Beyond data monitoring and a reliance on modest donor promises, many of which will fail to materialize there is a brilliant world of holistic analytics, true cost economics, and open source everything engineering. This approach pro-active and centered on ethical evidence-based decision-support could if implemented within the UN with a fraction of the promised funding for the SDGs mobilize vastly greater resources; speed implementation of the seventeen SDGs, and therefore support the mission of the UN and its Member States in a manner much more effective than now possible.
Secretary-General Ban Ki-moon has since 2012 been seeking a solution a tangible foundation for moving beyond Government in harmonizing understanding, spending, and outcomes in relation to the UN Mission particularly the SDGs. Intelligence (decision-support) is the means by which the UN can illuminate true costs, educate the public, eradicate corruption, and harmonize field effect.
The reality is that the Specialized Agencies (SA) and their information stove-pipes as well as their human networks are far removed from useful access and exploitation by the core elements of the UN responsive to the Secretary-General. Similarly, the data silos of all other organizations scattered across the eight information tribes that must be brought together to achieve hybrid governance (academic, civil society including labor and religion, commerce especially small business, government especially local, law enforcement, media, military, and non-government/non-profit) are all beyond any possible UN construct for near-real-time big data monitoring and sense-making.
A human-centric United Nations Open-Source Decision-Support Information Network (UNODIN) is proposed as a counterpart to the established data monitoring capability.
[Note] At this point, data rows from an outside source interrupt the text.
@[simp] theorem State.setStation_vol? {s : State} {p : Fin 8} {y : Station} {i : Nat} : (s.setStation p y).vol? i = s.vol? i := rfl
@[simp] theorem State.setStation_finding? {s : State} {p : Fin 8} {y : Station} {i : Nat} : (s.setStation p y).finding? i = s.finding? i := rfl
@[simp] theorem State.setStation_serialOf {s : State} {p : Fin 8} {y : Station} {i : Nat} : (s.setStation p y).serialOf i = s.serialOf i := rfl
@[simp] theorem State.setStation_drive {s : State} {p : Fin 8} {y : Station} {x : Fin 16} : (s.setStation p y).drive x = s.drive x := rfl
@[simp] theorem State.setStation_arm {s : State} {p : Fin 8} {y : Station} {b : ArmId} : (s.setStation p y).arm b = s.arm b := rfl
@[simp] theorem State.setStation_armPort {s : State} {p : Fin 8} {y : Station} {b : ArmId} : (s.setStation p y).armPort b = s.armPort b := rfl
@[simp] theorem State.setStation_order? {s : State} {p : Fin 8} {y : Station} {i : Nat} : (s.setStation p y).order? i = s.order? i := rfl
@[simp] theorem State.setStation_zone? {s : State} {p : Fin 8} {y : Station} {i : Nat} : (s.setStation p y).zone? i = s.zone? i := rfl
@[simp] theorem State.setStation_request? {s : State} {p : Fin 8} {y : Station} {h : Half} : (s.setStation p y).request? h = s.request? h := rfl
@[simp] theorem State.setStation_prompt? {s : State} {p : Fin 8} {y : Station} {i : Nat} : (s.setStation p y).prompt? i = s.prompt? i := rfl
@[simp] theorem State.setStation_account? {s : State} {p : Fin 8} {y : Station} {i : Nat} : (s.setStation p y).account? i = s.account? i := rfl
@[simp] theorem State.setStation_setting {s : State} {p : Fin 8} {y : Station} {i : Nat} : (s.setStation p y).setting i = s.setting i := rfl
@[simp] theorem State.setStation_service {s : State} {p : Fin 8} {y : Station} : (s.setStation p y).service = s.service := rfl

@[simp] theorem State.updStation_vol? {s : State} {p : Fin 8} {f : Station → Station} {i : Nat} : (s.updStation p f).vol? i = s.vol? i := rfl
@[simp] theorem State.updStation_finding? {s : State} {p : Fin 8} {f : Station → Station} {i : Nat} : (s.updStation p f).finding? i = s.finding? i := rfl
@[simp] theorem State.updStation_serialOf {s : State} {p : Fin 8} {f : Station → Station} {i : Nat} : (s.updStation p f).serialOf i = s.serialOf i := rfl
@[simp] theorem State.updStation_drive {s : State} {p : Fin 8} {f : Station → Station} {x : Fin 16} : (s.updStation p f).drive x = s.drive x := rfl
@[simp] theorem State.updStation_arm {s : State} {p : Fin 8} {f : Station → Station} {b : ArmId} : (s.updStation p f).arm b = s.arm b := rfl
@[simp] theorem State.updStation_armPort {s : State} {p : Fin 8} {f : Station → Station} {b : ArmId} : (s.updStation p f).armPort b = s.armPort b := rfl
@[simp] theorem State.updStation_order? {s : State} {p : Fin 8} {f : Station → Station} {i : Nat} : (s.updStation p f).order? i = s.order? i := rfl
@[simp] theorem State.updStation_zone? {s : State} {p : Fin 8} {f : Station → Station} {i : Nat} : (s.updStation p f).zone? i = s.zone? i := rfl
@[simp] theorem State.updStation_request? {s : State} {p : Fin 8} {f : Station → Station} {h : Half} : (s.updStation p f).request? h = s.request? h := rfl
@[simp] theorem State.updStation_prompt? {s : State} {p : Fin 8} {f : Station → Station} {i : Nat} : (s.updStation p f).prompt? i = s.prompt? i := rfl
@[simp] theorem State.updStation_account? {s : State} {p : Fin 8} {f : Station → Station} {i : Nat} : (s.updStation p f).account? i = s.account? i := rfl
@[simp] theorem State.updStation_setting {s : State} {p : Fin 8} {f : Station → Station} {i : Nat} : (s.updStation p f).setting i = s.setting i := rfl
@[simp] theorem State.updStation_service {s : State} {p : Fin 8} {f : Station → Station} : (s.updStation p f).service = s.service := rfl
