-- ==== Sys2Proof/Laws/Rail.lean ====
section
/-! SUPPORT. The holding of zones (R94): what keeps it, and what each act on the zones, the claims, the arms' columns and their lines needs
to keep it. -/

namespace Sys2Proof.Machine

variable {s t : State}

/-! ### What an act leaves of what the law looks at -/

theorem State.zone?_mapZones {f : Nat → Option Holding → Option Holding} {z : Nat} :
    (s.mapZones f).zone? z = if z < 8 then f z (s.zone? z) else none := by
  unfold State.zone? State.mapZones
  by_cases h : z < 8
  · simp [h]
  · simp [h]

theorem State.zone?_big {z : Nat} (h : 8 ≤ z) : s.zone? z = none := by
  unfold State.zone?
  have : ¬ z < 8 := by omega
  simp [this]

theorem State.arm_updArm {a b : ArmId} {f : Arm → Arm} : (s.updArm a f).arm b = if b = a then f (s.arm a) else s.arm b := by
  cases a <;> cases b <;> rfl

theorem State.armPort_setArmPort {a b : ArmId} {x : ArmPort} : (s.setArmPort a x).armPort b = if b = a then x else s.armPort b := by
  cases a <;> cases b <;> rfl

@[simp] theorem State.updArm_claims {a : ArmId} {f : Arm → Arm} : (s.updArm a f).sch.claims = s.sch.claims := by cases a <;> rfl

@[simp] theorem State.setArmPort_claims {a : ArmId} {x : ArmPort} : (s.setArmPort a x).sch.claims = s.sch.claims := by cases a <;> rfl

@[simp] theorem State.mapZones_claims {f : Nat → Option Holding → Option Holding} : (s.mapZones f).sch.claims = s.sch.claims := rfl

theorem State.waitingFrames_self {a : ArmId} {x : ArmPort} :
    (s.setArmPort a x).waitingFrames a = x.waiting.filter (fun f => !f.isStop) := by simp [State.waitingFrames]

theorem State.waitingFrames_ne {a b : ArmId} {x : ArmPort} (h : b ≠ a) : (s.setArmPort a x).waitingFrames b = s.waitingFrames b := by
  simp [State.waitingFrames, State.armPort_setArmPort, h]

theorem State.mem_withdrawClaim {a : ArmId} {c : RailClaim} : c ∈ (s.withdrawClaim a).sch.claims ↔ c ∈ s.sch.claims ∧ c.arm ≠ a := by
  simp [State.withdrawClaim]

theorem State.holds_iff {a : ArmId} {z : Nat} : s.holds a z = true ↔ ∃ k, s.zone? z = some ⟨a, k⟩ := by
  unfold State.holds
  cases s.zone? z with
  | none => simp
  | some h => obtain ⟨b, k⟩ := h; simp

theorem State.firm.holds {a : ArmId} {z : Nat} (h : s.firm a z) : s.holds a z = true := State.holds_iff.mpr (h.imp fun _ q => q.1)

/-- An arm with nothing in hand: no item outstanding, and none waiting for its line. -/
theorem State.armBusy_false {a : ArmId} : s.armBusy a = false ↔ (s.arm a).outstanding = none ∧ s.waitingFrames a = [] := by
  unfold State.armBusy State.waitingFrames
  cases h : (s.arm a).outstanding <;> simp [List.filter_eq_nil_iff]

/-- No LEG is outstanding on an arm's port, and none waits for its line. -/
def State.legFree (s : State) (a : ArmId) : Prop := (s.arm a).outstanding = none ∧ ∀ l, ArmFrame.leg l ∉ s.waitingFrames a

/-- An arm has no claim. -/
def State.unclaimed (s : State) (a : ArmId) : Prop := ∀ c ∈ s.sch.claims, c.arm ≠ a
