theorem Keeps.dropScan (h : Keeps L s t) {o : Order} : Keeps L s (t.dropScan o) := by
  unfold State.dropScan
  repeat' first
    | with_reducible exact h | with_reducible apply Keeps.ite | with_reducible apply Keeps.finishAbort
    | with_reducible apply Keeps.removeOrder | with_reducible apply Keeps.updAudit
    | exact fun _ => rfl | exact fun _ _ => rfl | exact fun _ _ => Or.inr rfl | exact fun _ _ => Or.inl rfl
    | exact fun _ q => ReqState.noConfusion q | exact rfl
    | split | dsimp only

theorem Keeps.abortAudit (h : Keeps L s t) : Keeps L s (t.abortAudit) := by
  unfold State.abortAudit
  repeat' first
    | with_reducible exact h | with_reducible apply Keeps.ite | with_reducible apply Keeps.updAudit
    | with_reducible apply Keeps.finishAbort | with_reducible apply Keeps.cutOrder
    | with_reducible apply Keeps.dropScan
    | exact fun _ => rfl | exact fun _ _ => rfl | exact fun _ _ => Or.inr rfl | exact fun _ _ => Or.inl rfl
    | exact fun _ q => ReqState.noConfusion q | exact rfl
    | split | dsimp only

theorem Keeps.scanRead (h : Keeps L s t) {id slot : Nat} {counts : List AuditCount} : Keeps L s (t.scanRead id slot counts) := by
  unfold State.scanRead
  repeat' first
    | with_reducible exact h | with_reducible apply Keeps.ite | with_reducible refine Keeps.foldl (fun h => ?_) ?_
    | with_reducible apply Keeps.updAudit
    | exact fun _ => rfl | exact fun _ _ => rfl | exact fun _ _ => Or.inr rfl | exact fun _ _ => Or.inl rfl
    | exact fun _ q => ReqState.noConfusion q | exact rfl
    | split | dsimp only

theorem Keeps.scanPassed (h : Keeps L s t) {id slot : Nat} : Keeps L s (t.scanPassed id slot) := by
  unfold State.scanPassed
  repeat' first
    | with_reducible exact h | with_reducible apply Keeps.ite | with_reducible apply Keeps.updAudit
    | exact fun _ => rfl | exact fun _ _ => rfl | exact fun _ _ => Or.inr rfl | exact fun _ _ => Or.inl rfl
    | exact fun _ q => ReqState.noConfusion q | exact rfl
    | split | dsimp only

theorem Keeps.planScan (h : Keeps L s t) : Keeps L s (t.planScan) := by
  unfold State.planScan
  repeat' first
    | with_reducible exact h | with_reducible apply Keeps.ite | with_reducible apply Keeps.updAudit
    | with_reducible apply Keeps.endAudit | with_reducible apply Keeps.askScan
    | exact fun _ => rfl | exact fun _ _ => rfl | exact fun _ _ => Or.inr rfl | exact fun _ _ => Or.inl rfl
    | exact fun _ q => ReqState.noConfusion q | exact rfl
    | split | dsimp only

theorem Keeps.scanStops (h : Keeps L s t) {r : OrderEnd} : Keeps L s (t.scanStops r) := by
  unfold State.scanStops
  repeat' first
    | with_reducible exact h | with_reducible apply Keeps.ite | with_reducible apply Keeps.finishAbort
    | with_reducible apply Keeps.updAudit
    | exact fun _ => rfl | exact fun _ _ => rfl | exact fun _ _ => Or.inr rfl | exact fun _ _ => Or.inl rfl
    | exact fun _ q => ReqState.noConfusion q | exact rfl
    | split | dsimp only

theorem Keeps.scanEnded (h : Keeps L s t) {r : OrderEnd} : Keeps L s (t.scanEnded r) := by
  unfold State.scanEnded
  repeat' first
    | with_reducible exact h | with_reducible apply Keeps.ite | with_reducible apply Keeps.updAudit
    | with_reducible apply Keeps.scanStops | with_reducible apply Keeps.planScan
    | exact fun _ => rfl | exact fun _ _ => rfl | exact fun _ _ => Or.inr rfl | exact fun _ _ => Or.inl rfl
    | exact fun _ q => ReqState.noConfusion q | exact rfl
    | split | dsimp only

theorem Keeps.scanRemoved (h : Keeps L s t) {r : OrderEnd} : Keeps L s (t.scanRemoved r) := by
  unfold State.scanRemoved
  repeat' first
    | with_reducible exact h | with_reducible apply Keeps.ite | with_reducible apply Keeps.updAudit
    | with_reducible apply Keeps.finishAbort
    | exact fun _ => rfl | exact fun _ _ => rfl | exact fun _ _ => Or.inr rfl | exact fun _ _ => Or.inl rfl
    | exact fun _ q => ReqState.noConfusion q | exact rfl
    | split | dsimp only

theorem Keeps.retryScan (h : Keeps L s t) : Keeps L s (t.retryScan) := by
  unfold State.retryScan
  repeat' first
    | with_reducible exact h | with_reducible apply Keeps.ite | with_reducible apply Keeps.askScan
    | exact fun _ => rfl | exact fun _ _ => rfl | exact fun _ _ => Or.inr rfl | exact fun _ _ => Or.inl rfl
    | exact fun _ q => ReqState.noConfusion q | exact rfl
    | split | dsimp only

theorem Keeps.resetAudit (h : Keeps L s t) : Keeps L s (t.resetAudit) := by
  unfold State.resetAudit
  repeat' first
    | with_reducible exact h | with_reducible apply Keeps.ite | with_reducible apply Keeps.updAudit
    | exact fun _ => rfl | exact fun _ _ => rfl | exact fun _ _ => Or.inr rfl | exact fun _ _ => Or.inl rfl
    | exact fun _ q => ReqState.noConfusion q | exact rfl
    | split | dsimp only

/-! ### The station positions -/

theorem Keeps.setImportOwed (h : Keeps L s t) {p : Fin 8} {owed : Bool} : Keeps L s (t.setImportOwed p owed) := by
  unfold State.setImportOwed
  repeat' first
    | with_reducible exact h | with_reducible apply Keeps.ite | with_reducible apply Keeps.updStation
    | exact fun _ => rfl | exact fun _ _ => rfl | exact fun _ _ => Or.inr rfl | exact fun _ _ => Or.inl rfl
    | exact fun _ q => ReqState.noConfusion q | exact rfl
    | split | dsimp only

theorem Keeps.askImport (h : Keeps L s t) {p : Fin 8} : Keeps L s (t.askImport p) := by
  unfold State.askImport
  split
  · rename_i e
    split at e
    · exact (h.createImport e).setImportOwed
    · cases e
  · exact h.setImportOwed

theorem Keeps.testImport (h : Keeps L s t) {p : Fin 8} : Keeps L s (t.testImport p) := by
  unfold State.testImport
  repeat' first
    | with_reducible exact h | with_reducible apply Keeps.ite | with_reducible apply Keeps.askImport
    | with_reducible apply Keeps.setImportOwed
    | exact fun _ => rfl | exact fun _ _ => rfl | exact fun _ _ => Or.inr rfl | exact fun _ _ => Or.inl rfl
    | exact fun _ q => ReqState.noConfusion q | exact rfl
    | split | dsimp only

theorem Keeps.testAllImports (h : Keeps L s t) : Keeps L s (t.testAllImports) := by
  unfold State.testAllImports
  repeat' first
    | with_reducible exact h | with_reducible apply Keeps.ite | with_reducible refine Keeps.foldl (fun h => ?_) ?_
    | with_reducible apply Keeps.testImport
    | exact fun _ => rfl | exact fun _ _ => rfl | exact fun _ _ => Or.inr rfl | exact fun _ _ => Or.inl rfl
    | exact fun _ q => ReqState.noConfusion q | exact rfl
    | split | dsimp only

theorem Keeps.testOwedImport (h : Keeps L s t) {p : Fin 8} : Keeps L s (t.testOwedImport p) := by
  unfold State.testOwedImport
  repeat' first
    | with_reducible exact h | with_reducible apply Keeps.ite | with_reducible apply Keeps.askImport
    | with_reducible apply Keeps.testImport
    | exact fun _ => rfl | exact fun _ _ => rfl | exact fun _ _ => Or.inr rfl | exact fun _ _ => Or.inl rfl
    | exact fun _ q => ReqState.noConfusion q | exact rfl
    | split | dsimp only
UNODIN offers an opportunity, at very low-cost , to mobilize donations from over one hundred billionaires seeking impact investments far beyond the capabilities of the thousands of smaller lesser non-governmental organizations while also helping tens of thousands of Chief Executive Officers (CEO) redirect their corporate spending in favor of sustainable profits that are directly tied to the seventeen SDGs.
By using intelligence (decision-support) to educate local to global publics away from unsustainable products, services, policies, and behaviors, and by promulgating open source everything solutions within each of the SDGs, the UN will accomplish its mission its specific goals faster, better, cheaper than anyone might have imagined. We must create an education-intelligence-research revolution.
Such a revolution would place the UN via UNODIN at the center of a global to local network of humans able to leap-frog past the obstacles inherent in data monitoring, able to achieve near-real-time understanding, self-governance, localized enforcement, and most importantly, localized self-sustainability. By combining a holistic analytic model useful at all levels, a commitment to rapidly documenting and promulgating true cost economic information, and a leadership role in creating open source everything engineering solutions relevant to each aspect of each SDG, the UN would become the catalyst for a financial, commercial, political, social, and cultural revolution. Nothing less will do.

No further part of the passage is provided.